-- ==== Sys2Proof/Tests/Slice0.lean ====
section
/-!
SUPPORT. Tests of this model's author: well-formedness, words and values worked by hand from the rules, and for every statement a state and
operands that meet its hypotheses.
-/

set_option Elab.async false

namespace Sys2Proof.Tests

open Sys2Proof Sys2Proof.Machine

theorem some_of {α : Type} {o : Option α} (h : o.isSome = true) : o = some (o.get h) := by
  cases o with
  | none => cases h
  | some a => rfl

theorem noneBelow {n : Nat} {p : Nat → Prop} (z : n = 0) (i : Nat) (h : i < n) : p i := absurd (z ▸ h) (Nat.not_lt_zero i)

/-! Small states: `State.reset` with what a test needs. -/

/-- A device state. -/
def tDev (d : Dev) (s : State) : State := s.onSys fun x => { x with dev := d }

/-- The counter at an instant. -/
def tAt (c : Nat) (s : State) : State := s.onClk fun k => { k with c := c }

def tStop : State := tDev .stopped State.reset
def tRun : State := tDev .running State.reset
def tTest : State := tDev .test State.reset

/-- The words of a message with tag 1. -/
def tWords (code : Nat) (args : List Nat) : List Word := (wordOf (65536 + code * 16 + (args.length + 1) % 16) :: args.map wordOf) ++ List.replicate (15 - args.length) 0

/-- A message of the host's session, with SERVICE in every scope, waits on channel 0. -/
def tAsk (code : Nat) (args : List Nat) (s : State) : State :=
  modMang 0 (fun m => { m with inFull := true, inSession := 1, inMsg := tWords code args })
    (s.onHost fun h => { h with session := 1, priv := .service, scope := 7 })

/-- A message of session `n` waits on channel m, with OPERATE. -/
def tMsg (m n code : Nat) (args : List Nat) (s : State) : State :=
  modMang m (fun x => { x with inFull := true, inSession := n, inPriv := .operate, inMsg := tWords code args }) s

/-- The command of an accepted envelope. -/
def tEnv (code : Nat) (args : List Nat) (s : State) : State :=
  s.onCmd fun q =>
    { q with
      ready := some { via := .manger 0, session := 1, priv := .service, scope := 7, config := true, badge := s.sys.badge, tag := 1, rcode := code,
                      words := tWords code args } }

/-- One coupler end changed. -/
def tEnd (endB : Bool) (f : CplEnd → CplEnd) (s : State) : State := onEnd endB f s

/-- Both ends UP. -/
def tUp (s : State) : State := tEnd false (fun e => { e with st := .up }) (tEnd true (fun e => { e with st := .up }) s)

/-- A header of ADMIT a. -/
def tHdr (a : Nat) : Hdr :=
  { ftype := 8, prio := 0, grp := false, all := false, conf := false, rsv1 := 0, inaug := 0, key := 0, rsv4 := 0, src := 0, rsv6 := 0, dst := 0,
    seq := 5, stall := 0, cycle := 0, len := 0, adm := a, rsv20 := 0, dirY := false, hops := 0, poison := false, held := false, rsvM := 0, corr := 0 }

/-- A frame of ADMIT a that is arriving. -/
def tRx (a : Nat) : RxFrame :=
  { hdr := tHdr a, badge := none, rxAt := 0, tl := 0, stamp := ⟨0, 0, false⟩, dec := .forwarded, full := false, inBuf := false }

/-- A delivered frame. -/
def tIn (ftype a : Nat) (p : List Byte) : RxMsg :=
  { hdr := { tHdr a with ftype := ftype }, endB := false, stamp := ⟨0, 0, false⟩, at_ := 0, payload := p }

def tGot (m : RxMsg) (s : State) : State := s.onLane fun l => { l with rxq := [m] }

---

### ACTIVITY
Please say how many lines in the entries hold the string "tEnd". Give only the number.

### WORKED SOLUTION
2